‘House is a machine for living in’ – Vers Une Architecture, Le Corbusier, 1927.
As a response to unprecedented industrialization and social changes of the 20th century, few Architects took it upon themselves to create a utopian modern society by reimagining how humans could live, work, and interact. Flat roofs, asymmetrical geometric compositions with an emphasis on volumes, rational use of modernist materials, white/neutral palette, open-plan interiors, structural innovations, and blatant rejection of ornament defined the Modernism movement.
The widely telecasted demolition of the Pruitt-Igoe housing development reflected the general public disenchantment towards highly idealized unrealistic ambitions of the Modernist design approach. What led to this spectacularly infamous large-scale failure that Architect Minoru Yamasaki wished he hadn’t conceived?
In the years following World War 2, many American cities experienced ‘white flight’ which is essentially the movement of the wealthier class to the suburbs leaving the cities with slums. The Housing Act of 1949 gave loans to the cities for Urban Renewal projects to combat the ills of poverty and urban blight.

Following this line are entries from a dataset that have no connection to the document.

-- ==== Sys2Proof/Laws/Frames.lean ====
section
/-! SUPPORT. What no operation of an instruction touches, and what the end of a sequence therefore shows: PC, the
    bus log, the scratch registers, the latches and memory. -/

namespace Sys2Proof.Machine

/-- `t` is `s` but for A, X, Y, S and P. -/
structure KeepsRest (s t : State) : Prop where
  pc : t.pc = s.pc
  al : t.al = s.al
  ah : t.ah = s.ah
  operand : t.operand = s.operand
  opCode : t.opCode = s.opCode
  opCodeCycle : t.opCodeCycle = s.opCodeCycle
  irqLevelDetector : t.irqLevelDetector = s.irqLevelDetector
  irqSignal : t.irqSignal = s.irqSignal
  nmiEdgeDetector : t.nmiEdgeDetector = s.nmiEdgeDetector
  nmiSignal : t.nmiSignal = s.nmiSignal
  decimalEnabled : t.decimalEnabled = s.decimalEnabled
  platform : t.platform = s.platform
  past : t.past = s.past
  bus : t.bus = s.bus

/-- An operation that touches A, X, Y, S and P alone. -/
abbrev ReadOp.KeepsRest (f : ReadOp) : Prop := ∀ v s, Machine.KeepsRest s (f v s)

theorem KeepsRest.of_eq {s t : State} (a x y sp p : Byte)
    (h : t = { s with a := a, x := x, y := y, sp := sp, p := p }) : KeepsRest s t := by
  subst h; exact ⟨rfl, rfl, rfl, rfl, rfl, rfl, rfl, rfl, rfl, rfl, rfl, rfl, rfl, rfl⟩

theorem KeepsRest.trans {s t u : State} (h : KeepsRest s t) (k : KeepsRest t u) : KeepsRest s u :=
  ⟨k.pc.trans h.pc, k.al.trans h.al, k.ah.trans h.ah, k.operand.trans h.operand, k.opCode.trans h.opCode,
    k.opCodeCycle.trans h.opCodeCycle, k.irqLevelDetector.trans h.irqLevelDetector, k.irqSignal.trans h.irqSignal,
    k.nmiEdgeDetector.trans h.nmiEdgeDetector, k.nmiSignal.trans h.nmiSignal, k.decimalEnabled.trans
    h.decimalEnabled, k.platform.trans h.platform, k.past.trans h.past, k.bus.trans h.bus⟩

theorem keepsRest_refl (s : State) : KeepsRest s s := ⟨rfl, rfl, rfl, rfl, rfl, rfl, rfl, rfl, rfl, rfl, rfl, rfl, rfl, rfl⟩
theorem keepsRest_id (s : State) : KeepsRest s (id s) := keepsRest_refl s
theorem keepsRest_setFlag (s : State) (f : Flag) (v : Bool) : KeepsRest s (s.setFlag f v) := .of_eq _ _ _ _ _ rfl
theorem keepsRest_setZN (s : State) (v : Byte) : KeepsRest s (s.setZN v) := .of_eq _ _ _ _ _ rfl
theorem keepsRest_setAlu (s : State) (r : AluResult) : KeepsRest s (s.setAlu r) := .of_eq _ _ _ _ _ rfl
theorem keepsRest_compare (s : State) (r v : Byte) : KeepsRest s (s.compare r v) := .of_eq _ _ _ _ _ rfl
theorem keepsRest_setStatus (s : State) (v : Byte) : KeepsRest s (s.setStatus v) := .of_eq _ _ _ _ _ rfl
theorem keepsRest_opLda : ReadOp.KeepsRest opLda := fun _ _ => .of_eq _ _ _ _ _ rfl
theorem keepsRest_opLdx : ReadOp.KeepsRest opLdx := fun _ _ => .of_eq _ _ _ _ _ rfl
theorem keepsRest_opLdy : ReadOp.KeepsRest opLdy := fun _ _ => .of_eq _ _ _ _ _ rfl
theorem keepsRest_opAdc : ReadOp.KeepsRest opAdc := fun _ _ => .of_eq _ _ _ _ _ rfl
theorem keepsRest_opSbc : ReadOp.KeepsRest opSbc := fun _ _ => .of_eq _ _ _ _ _ rfl
theorem keepsRest_opAnd : ReadOp.KeepsRest opAnd := fun _ _ => .of_eq _ _ _ _ _ rfl
theorem keepsRest_opOra : ReadOp.KeepsRest opOra := fun _ _ => .of_eq _ _ _ _ _ rfl
theorem keepsRest_opEor : ReadOp.KeepsRest opEor := fun _ _ => .of_eq _ _ _ _ _ rfl
theorem keepsRest_opBit : ReadOp.KeepsRest opBit := fun _ _ => .of_eq _ _ _ _ _ rfl
theorem keepsRest_opCmp : ReadOp.KeepsRest opCmp := fun _ _ => .of_eq _ _ _ _ _ rfl
theorem keepsRest_opCpx : ReadOp.KeepsRest opCpx := fun _ _ => .of_eq _ _ _ _ _ rfl
theorem keepsRest_opCpy : ReadOp.KeepsRest opCpy := fun _ _ => .of_eq _ _ _ _ _ rfl
theorem keepsRest_opLax : ReadOp.KeepsRest opLax := fun _ _ => .of_eq _ _ _ _ _ rfl
theorem keepsRest_opAnc : ReadOp.KeepsRest opAnc := fun _ _ => .of_eq _ _ _ _ _ rfl
theorem keepsRest_opAlr : ReadOp.KeepsRest opAlr := fun _ _ => .of_eq _ _ _ _ _ rfl
theorem keepsRest_opArr : ReadOp.KeepsRest opArr := fun _ _ => .of_eq _ _ _ _ _ rfl
theorem keepsRest_opAne : ReadOp.KeepsRest opAne := fun _ _ => .of_eq _ _ _ _ _ rfl
theorem keepsRest_opLxa : ReadOp.KeepsRest opLxa := fun _ _ => .of_eq _ _ _ _ _ rfl
theorem keepsRest_opSbx : ReadOp.KeepsRest opSbx := fun _ _ => .of_eq _ _ _ _ _ rfl
theorem keepsRest_opLas : ReadOp.KeepsRest opLas := fun _ _ => .of_eq _ _ _ _ _ rfl
theorem keepsRest_opNop : ReadOp.KeepsRest opNop := fun _ _ => .of_eq _ _ _ _ _ rfl
theorem keepsRest_opTax (s : State) : KeepsRest s (opTax s) := .of_eq _ _ _ _ _ rfl
theorem keepsRest_opTay (s : State) : KeepsRest s (opTay s) := .of_eq _ _ _ _ _ rfl
theorem keepsRest_opTxa (s : State) : KeepsRest s (opTxa s) := .of_eq _ _ _ _ _ rfl
theorem keepsRest_opTya (s : State) : KeepsRest s (opTya s) := .of_eq _ _ _ _ _ rfl
theorem keepsRest_opTsx (s : State) : KeepsRest s (opTsx s) := .of_eq _ _ _ _ _ rfl
theorem keepsRest_opTxs (s : State) : KeepsRest s (opTxs s) := .of_eq _ _ _ _ _ rfl
theorem keepsRest_opInx (s : State) : KeepsRest s (opInx s) := .of_eq _ _ _ _ _ rfl
theorem keepsRest_opIny (s : State) : KeepsRest s (opIny s) := .of_eq _ _ _ _ _ rfl
theorem keepsRest_opDex (s : State) : KeepsRest s (opDex s) := .of_eq _ _ _ _ _ rfl
theorem keepsRest_opDey (s : State) : KeepsRest s (opDey s) := .of_eq _ _ _ _ _ rfl
theorem keepsRest_aslByte (v : Byte) (s : State) : KeepsRest s (aslByte v s).2 := .of_eq _ _ _ _ _ rfl
theorem keepsRest_lsrByte (v : Byte) (s : State) : KeepsRest s (lsrByte v s).2 := .of_eq _ _ _ _ _ rfl
theorem keepsRest_rolByte (v : Byte) (s : State) : KeepsRest s (rolByte v s).2 := .of_eq _ _ _ _ _ rfl
theorem keepsRest_rorByte (v : Byte) (s : State) : KeepsRest s (rorByte v s).2 := .of_eq _ _ _ _ _ rfl
theorem keepsRest_incByte (v : Byte) (s : State) : KeepsRest s (incByte v s).2 := .of_eq _ _ _ _ _ rfl
theorem keepsRest_decByte (v : Byte) (s : State) : KeepsRest s (decByte v s).2 := .of_eq _ _ _ _ _ rfl
theorem keepsRest_modifySlo (v : Byte) (s : State) : KeepsRest s (modifySlo v s).2 := .of_eq _ _ _ _ _ rfl
theorem keepsRest_modifyRla (v : Byte) (s : State) : KeepsRest s (modifyRla v s).2 := .of_eq _ _ _ _ _ rfl
theorem keepsRest_modifySre (v : Byte) (s : State) : KeepsRest s (modifySre v s).2 := .of_eq _ _ _ _ _ rfl
theorem keepsRest_modifyRra (v : Byte) (s : State) : KeepsRest s (modifyRra v s).2 := .of_eq _ _ _ _ _ rfl
theorem keepsRest_modifyDcp (v : Byte) (s : State) : KeepsRest s (modifyDcp v s).2 := .of_eq _ _ _ _ _ rfl
theorem keepsRest_modifyIsc (v : Byte) (s : State) : KeepsRest s (modifyIsc v s).2 := .of_eq _ _ _ _ _ rfl

/-! The flags that SLO, RLA and SRE leave, as updates of P alone. -/

theorem modifySlo_flag (v : Byte) (s : State) (g : Flag) :
    (modifySlo v s).2.flag g =
      (((s.setFlag .c (v.getLsbD 7)).setZN (v <<< 1)).setZN (s.a ||| v <<< 1)).flag g := rfl

theorem modifyRla_flag (v : Byte) (s : State) (g : Flag) :
    (modifyRla v s).2.flag g =
      (((s.setFlag .c (v.getLsbD 7)).setZN (rolByte v s).1).setZN (s.a &&& (rolByte v s).1)).flag g := rfl

theorem modifySre_flag (v : Byte) (s : State) (g : Flag) :
    (modifySre v s).2.flag g =
      (((s.setFlag .c (v.getLsbD 0)).setZN (v >>> 1)).setZN (s.a ^^^ v >>> 1)).flag g := rfl

/-! What an unchanged or a written environment reads as. -/

section memory
variable {s t : State}

/-- An environment that has taken no write keeps every byte. -/
theorem keepsMemory_of (h : t.platform = s.platform) : KeepsMemory s t :=
  ⟨h, fun hp q => by rw [State.peek, State.peek, h]; exact Platform.read_passive _ hp _ _ q⟩

/-- An environment that has taken the writes `ws` holds them. -/
theorem writes_of {ws : List (Addr × Byte)} (h : t.platform = s.platform.after (ws.map fun c => .write c.1 c.2)) :
    Writes ws s t :=
  ⟨h, fun hr q => by rw [State.peek, State.peek, h]; exact Platform.read_after_ram ws _ hr _ _ q⟩

end memory

/-! How many accesses lead to an operand (R142 to R155). -/

/-- The accesses up to the address of a mode. -/
def Mode.reach : Mode → Nat
  | .zp _ => 2
  | .zpIndexed _ _ => 3
  | .abs _ => 3
  | .absIndexed _ _ => 3
  | .izx _ => 5
  | .izy _ => 4

section lengths
variable (m : Mode) (o : Source) (s : State) (i : Instr)

@[simp] theorem Mode.fetches_length : (m.fetches s i).length = m.reach := by
  cases m <;> simp [Mode.fetches, Mode.reach, State.readPointer]

@[simp] theorem Mode.leads_length :
    (m.leads s i).length = m.reach + (if (m.indexed s i).isSome then 1 else 0) := by
  unfold Mode.leads
  split <;> simp [*]

@[simp] theorem Mode.leadsToRead_length : (m.leadsToRead s i).length = m.reach + m.extra s i := by
  unfold Mode.leadsToRead Mode.extra
  cases m.indexed s i with
  | none => simp
  | some c =>
    show (if carries c.1 c.2 then _ else _ : List BusAccess).length = _ + if carries c.1 c.2 then 1 else 0
    split <;> simp

@[simp] theorem Mode.rmwLeads_length : (m.rmwLeads s i).length = (m.leads s i).length + 2 := by
  simp [Mode.rmwLeads]

@[simp] theorem Source.trace_length_mem :
    (Source.trace (.mem m) s i).length = m.reach + m.extra s i + 1 := by simp [Source.trace]

end lengths

/-! Reads lead to an operand: they leave the environment. -/

section leads
variable (m : Mode) (o : Source) (s : State) (i : Instr)

@[simp] theorem Mode.after_fetches : s.platform.after (m.fetches s i) = s.platform := by
  cases m <;> simp [Mode.fetches, State.readPointer]

@[simp] theorem Mode.after_leads : s.platform.after (m.leads s i) = s.platform := by
  unfold Mode.leads
  split <;> simp

@[simp] theorem Mode.after_leadsToRead : s.platform.after (m.leadsToRead s i) = s.platform := by
  unfold Mode.leadsToRead
  split
  · split <;> simp
  · simp

@[simp] theorem Source.after_trace : s.platform.after (o.trace s i) = s.platform := by
  cases o with
  | imm b => rfl
  | mem m => simp [Source.trace]

theorem Mode.after_rmwLeads :
    s.platform.after (m.rmwLeads s i) = s.platform.write (m.ea s i) (m.modified s i) := by
  simp [Mode.rmwLeads]

end leads

/-! The end of a sequence whose operation keeps the rest. -/

section ends
variable {s q : State} {op al ah o : Byte} {n : Addr} {l : List BusAccess}

/-- PC moved on, the accesses logged, the scratch registers as the sequence leaves them, the latches polled, and the
environment as the accesses leave it. -/
theorem KeepsRest.ends (h : KeepsRest (s.progressed op n al ah o l) q) :
    q.settled.pc = s.pc + n ∧ q.settled.bus = l ∧ q.settled.opCode = .op op ∧ Completes s q.settled ∧
      q.settled.platform = s.platform.after l ∧ q.settled.al = al ∧ q.settled.ah = ah ∧ q.settled.operand = o :=
  ⟨h.pc.trans (State.progressed_pc ..), h.bus, h.opCode,
    ⟨rfl, h.irqLevelDetector, h.decimalEnabled, h.irqLevelDetector,
      (congrArg₂ or h.nmiSignal h.nmiEdgeDetector : (q.nmiSignal || q.nmiEdgeDetector) = _), rfl, h.past,
      h.platform.trans (congrArg s.platform.after h.bus.symm)⟩,
    h.platform, h.al, h.ah, h.operand⟩

/-- The end of an RMW instruction: the modified byte `r` at its effective address, and nothing else written. -/
theorem KeepsRest.rmw_ends {i : Instr} {m : Mode} (h : KeepsRest (rmwRead i m s n) q) (r : Byte) :
    let t := (q.rmwWritten (m.ea s i) r).settled
    t.pc = s.pc + n ∧ t.bus = m.rmwLeads s i ++ [.write (m.ea s i) r] ∧ t.opCode = .op (opcodeOf i) ∧
      Completes s t ∧ ModifiesByte m i r s t ∧ t.al = lo8 (m.ea s i) ∧ t.ah = hi8 (m.ea s i) ∧ t.operand = r := by
  have hb : q.bus ++ [.write (m.ea s i) r] = m.rmwLeads s i ++ [.write (m.ea s i) r] := by rw [h.bus]; rfl
  have hp : q.platform.write (m.ea s i) r = (s.platform.write (m.ea s i) (m.modified s i)).write (m.ea s i) r :=
    congrArg (Platform.write · (m.ea s i) r) (h.platform.trans (m.after_rmwLeads s i))
  have hn : (q.nmiSignal || q.nmiEdgeDetector) = (s.nmiSignal || s.nmiEdgeDetector) := by
    rw [h.nmiSignal, h.nmiEdgeDetector]; rfl
  refine ⟨h.pc.trans (wordOf_hi8_lo8 (s.pc + n)), hb, h.opCode,
    ⟨rfl, h.irqLevelDetector, h.decimalEnabled, h.irqLevelDetector, hn, rfl, h.past, ?_⟩,
    ⟨writes_of hp, ?_⟩, h.al, h.ah, rfl⟩
  · show q.platform.write (m.ea s i) r = s.platform.after (q.bus ++ [.write (m.ea s i) r])
    rw [hp, hb, Platform.after_append, Mode.after_rmwLeads]
    rfl
  · show (q.bus ++ [BusAccess.write (m.ea s i) r]).getLast? = _
    rw [List.getLast?_append]
    rfl

/-- The end of a write instruction, whose last access writes `v` at `ea`. -/
theorem write_ends (hl : s.platform.after l = s.platform) (ea : Addr) (v : Byte) :
    let t := (s.progressed op n al ah o (l ++ [.write ea v])).settled
    t.pc = s.pc + n ∧ t.bus.length = l.length + 1 ∧ t.opCode = .op op ∧ Completes s t ∧ StoresByte ea v s t := by
  refine ⟨State.progressed_pc s op n al ah o (l ++ [.write ea v]), ?_, rfl, ⟨rfl, rfl, rfl, rfl, rfl, rfl, rfl, rfl⟩, writes_of ?_, ?_⟩
  · show (l ++ [BusAccess.write ea v]).length = _
    rw [List.length_append]
    rfl
  · show s.platform.after (l ++ [.write ea v]) = _
    rw [Platform.after_append, hl]
    rfl
  · show (l ++ [BusAccess.write ea v]).getLast? = _
    rw [List.getLast?_append]
    rfl

end ends

end Sys2Proof.Machine
end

St. Louis is a northern Industrial city and was experiencing a housing crisis. A public housing program named after Wendall Oliver Pruitt, an African-American fighter pilot in World War 2 and William. L. Igoe, a former U.S. Congressman, was proposed by urban planner Harland Bartholomew. The city government and business leaders saw Pruitt-Igoe as an investment that could raise land and property values. They chose the progressive and optimistic Modernist Architectural style for the project.
The original vision for the 57-acre project was to have nearly 3000 housing units as a mix of 2-story row houses and widely spaced slab blocks with a ‘green river’ of grass and playgrounds interspersed across the site. Yamasaki innovated ‘skid stop’ elevators which stopped only at intermediate floors with community centers forcing interaction amongst residents. In 1951, an article in the Architectural forum praised its ingenious cost-saving methods and ‘refreshing’ parkland.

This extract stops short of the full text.